Task objective => Below is some data. Retype exactly the lines starting at the one with "m1 => .next (s1.setCmd m1)" and ending at the one with "def execRowUpdate (cmd".

Data to process =>

-- ==== Sys2Proof/Machine/EngineEvents.lean ====
section
/-! DEFINITION. What happens in the engines (R135, R145 to R147, R204, R156): a command reaches the head of its queue, a row or an
entry is done, a command completes or meets a fault. An event whose condition does not hold changes nothing. -/

namespace Sys2Proof.Machine

open Host (Outcome)

/-! ### The head of a queue (R145, R147, R204) -/

/-- Two commands of one engine that must start in order: one sequencer's in one stream, or two engine tasks (R77, R241). -/
def Cmd.sameLine (x m : Cmd) : Bool :=
  x.eng == m.eng && x.unit == m.unit &&
  match x.owner, m.owner with
  | .seq .., .seq .. => x.owner == m.owner && x.stream == m.stream
  | .task _, .task _ => true
  | _, _ => false

/-- Every command that the engine must start before it has started, and no earlier command of its task is held at a fault (R156). -/
def State.atHead (s : State) (m : Cmd) : Bool :=
  (s.cmds.takeWhile fun x => x.id != m.id).all fun x =>
    !(x.sameLine m && (x.state == .queued || x.state == .guarded)) &&
    !(x.eng == m.eng && x.unit == m.unit && x.stamp == m.stamp && x.state == .faulted)

/-- A command at the head starts, or decides on its guard. -/
def State.headCmd (s : State) (m : Cmd) : State :=
  match m.owner with
  | .task _ => s.startCmd m
  | .seq c _ =>
    if m.guard = 0 then s.startCmd m
    else
      let g := { m with state := .guarded }
      (s.setCmd g).resolveGuard g (s.flagAt m.ctx (cellFlagAddr c m.guard.toNat))

def RunSrc.isOf (id : Nat) : RunSrc → Bool
  | .cmd i => i == id
  | .entry _ => false

/-- The run of a collective command reads its program once it has started. -/
def State.loadCmdRun (s : State) (id : Nat) : Outcome State Fault Refusal :=
  match s.col.runs.find? (fun r => r.src.isOf id) with
  | some r => s.loadNew r.id
  | none => .next s

def execEngineQueueHead (cmd : Nat) (s : State) : Outcome State Fault Refusal :=
  match s.cmdOf cmd with
  | none => .next s
  | some m =>
    match m.state with
    | .queued => if s.atHead m then (s.headCmd m).loadCmdRun cmd else .next s
    | .started => s.loadCmdRun cmd
    | .guarded | .faulted => .next s

/-! ### Units and completions -/

/-- A command of the wanted kind that has started. -/
def State.running (s : State) (cmd : Nat) (want : CmdOp → Bool) : Option Cmd :=
  (s.cmdOf cmd).filter fun m => m.state == .started && want m.op

/-- Ring rows that an MMA has read become free (R135). -/
def State.sweepFor (s : State) (m : Cmd) : State := if m.eng == .matrix then s.sweepRing m.cellOf else s

/-- One unit of a command; the rows and entries it makes known wait for the completion event. -/
def unitEvent (cmd : Nat) (want : CmdOp → Bool) (s : State) : Outcome State Fault Refusal :=
  match s.running cmd want with
  | none => .next s
  | some m =>
    if m.total ≤ m.prog then .next s
    else
      match s.runOne m with
      | .done s1 m1 | .hold s1 m1 => .next ((s1.setCmd m1).sweepFor m1)
      | .fault .. => .next s
      | .stop pa => .fault (.noSuchHbm pa)

/-- Completion of a command whose units are events of their own. -/
def unitsDone (cmd : Nat) (want : CmdOp → Bool) (s : State) : Outcome State Fault Refusal :=
  match s.running cmd want with
  | none => .next s
  | some m => if m.total ≤ m.prog then .next (s.completeCmd m) else .next s

/-- The units that can be done now, and completion after the last. A fault is an event of its own. -/
def runToEnd (cmd : Nat) (want : CmdOp → Bool) (s : State) : Outcome State Fault Refusal :=
  match s.running cmd want with
  | none => .next s
  | some m =>
    match s.runAll m with
    | .done s1 m1 => .next (s1.completeCmd m1)
    | .hold s1 m1 => .next (s1.setCmd m1)
    | .fault .. => .next s
    | .stop pa => .fault (.noSuchHbm pa)

def CmdOp.isLda : CmdOp → Bool | .lda .. => true | _ => false
def CmdOp.isLdb : CmdOp → Bool | .ldb .. => true | _ => false
def CmdOp.isMma : CmdOp → Bool | .mma .. => true | _ => false
def CmdOp.isDrain : CmdOp → Bool | .drain .. => true | _ => false
def CmdOp.isLdv : CmdOp → Bool | .ldv .. => true | _ => false
def CmdOp.isStv : CmdOp → Bool | .stv .. => true | _ => false
def CmdOp.isVgath : CmdOp → Bool | .vgath .. => true | _ => false
def CmdOp.isVscat : CmdOp → Bool | .vscat .. => true | _ => false
def CmdOp.isChain : CmdOp → Bool | .chain .. => true | _ => false
def CmdOp.isCpy : CmdOp → Bool | .cpy .. => true | _ => false
def CmdOp.isXpose : CmdOp → Bool | .xpose .. => true | _ => false
def CmdOp.isNmv : CmdOp → Bool | .nmv .. => true | _ => false

def CmdOp.isPush (o : CmdOp) : Bool := o.isLdv || o.isVgath

/-- A row's 72 bytes arrive in its ring slot (R135). -/
def execARingRowDelivery (cmd : Nat) (s : State) : Outcome State Fault Refusal := unitEvent cmd CmdOp.isLda s

/-- One indivisible row update of an MMA (R146). -/
def execRowUpdate (cmd : Nat) (s : State) : Outcome State Fault Refusal := unitEvent cmd CmdOp.isMma s

/-- One reserved entry is filled (R36). -/
def execEntryFilled (cmd : Nat) (s : State) : Outcome State Fault Refusal := unitEvent cmd CmdOp.isPush s

/-- The last row of an LDA has been delivered (R143). -/
def execLdaComplete (cmd : Nat) (s : State) : Outcome State Fault Refusal := unitsDone cmd CmdOp.isLda s

/-- The last row update of an MMA has been written (R146). -/
def execMmaComplete (cmd : Nat) (s : State) : Outcome State Fault Refusal := unitsDone cmd CmdOp.isMma s

/-- The last entry of an LDV is filled (R385). -/
def execLdvComplete (cmd : Nat) (s : State) : Outcome State Fault Refusal := unitsDone cmd CmdOp.isLdv s

/-- The last entry of a VGATH is filled (R428). -/
def execVgathComplete (cmd : Nat) (s : State) : Outcome State Fault Refusal := unitsDone cmd CmdOp.isVgath s

/-- All 256 rows of an LDB are written (R144). -/
def execLdbComplete (cmd : Nat) (s : State) : Outcome State Fault Refusal := runToEnd cmd CmdOp.isLdb s

/-- The last byte of a DRAIN is performed (R357). -/
def execDrainComplete (cmd : Nat) (s : State) : Outcome State Fault Refusal := runToEnd cmd CmdOp.isDrain s

/-- The bytes of an STV are performed (R414). -/
def execStvComplete (cmd : Nat) (s : State) : Outcome State Fault Refusal := runToEnd cmd CmdOp.isStv s

/-- The stores of a VSCAT are performed (R428). -/
def execVscatComplete (cmd : Nat) (s : State) : Outcome State Fault Refusal := runToEnd cmd CmdOp.isVscat s

/-- The elements of a CHAIN are done (R175). -/
def execChainComplete (cmd : Nat) (s : State) : Outcome State Fault Refusal := runToEnd cmd CmdOp.isChain s

/-- The bytes of a CPY or of a COPY task are done (R348, R350). -/
def execCpyComplete (cmd : Nat) (s : State) : Outcome State Fault Refusal := runToEnd cmd CmdOp.isCpy s

/-- The elements of an XPOSE command or task are done (R435, R436). -/
def execXposeComplete (cmd : Nat) (s : State) : Outcome State Fault Refusal := runToEnd cmd CmdOp.isXpose s

/-- Every row of y is written (R161, R402). -/
def execNmvComplete (cmd : Nat) (s : State) : Outcome State Fault Refusal := runToEnd cmd CmdOp.isNmv s

/-! ### Faults (R156, R264) -/

/-- A command whose units are events of their own. -/
def CmdOp.byUnits (o : CmdOp) : Bool := o.isLda || o.isMma || o.isPush

/-- A fault found while the command executes stops it at the unit it cannot do; every earlier unit stands. -/
def execEngineCommandFault (cmd : Nat) (s : State) : Outcome State Fault Refusal :=
  match s.running cmd fun _ => true with
  | none => .next s
  | some m =>
    match (if m.op.byUnits then s.runUnits (if m.prog < m.total then 1 else 0) m else s.runAll m) with
    | .done .. | .hold .. => .next s
    | .fault s1 m1 f => .next (s1.stopCmd m1 f m1.faultProg)
    | .stop pa => .fault (.noSuchHbm pa)

end Sys2Proof.Machine
end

Exercise answer =>
    | .hold s1 m1 => .next (s1.setCmd m1)
    | .fault .. => .next s
    | .stop pa => .fault (.noSuchHbm pa)

def CmdOp.isLda : CmdOp → Bool | .lda .. => true | _ => false
def CmdOp.isLdb : CmdOp → Bool | .ldb .. => true | _ => false
def CmdOp.isMma : CmdOp → Bool | .mma .. => true | _ => false
def CmdOp.isDrain : CmdOp → Bool | .drain .. => true | _ => false
def CmdOp.isLdv : CmdOp → Bool | .ldv .. => true | _ => false
def CmdOp.isStv : CmdOp → Bool | .stv .. => true | _ => false
def CmdOp.isVgath : CmdOp → Bool | .vgath .. => true | _ => false
def CmdOp.isVscat : CmdOp → Bool | .vscat .. => true | _ => false
def CmdOp.isChain : CmdOp → Bool | .chain .. => true | _ => false
def CmdOp.isCpy : CmdOp → Bool | .cpy .. => true | _ => false
def CmdOp.isXpose : CmdOp → Bool | .xpose .. => true | _ => false
def CmdOp.isNmv : CmdOp → Bool | .nmv .. => true | _ => false

def CmdOp.isPush (o : CmdOp) : Bool := o.isLdv || o.isVgath

/-- A row's 72 bytes arrive in its ring slot (R135). -/
def execARingRowDelivery (cmd : Nat) (s : State) : Outcome State Fault Refusal := unitEvent cmd CmdOp.isLda s

/-- One indivisible row update of an MMA (R146). -/
def execRowUpdate (cmd : Nat) (s : State) : Outcome State Fault Refusal := unitEvent cmd CmdOp.isMma s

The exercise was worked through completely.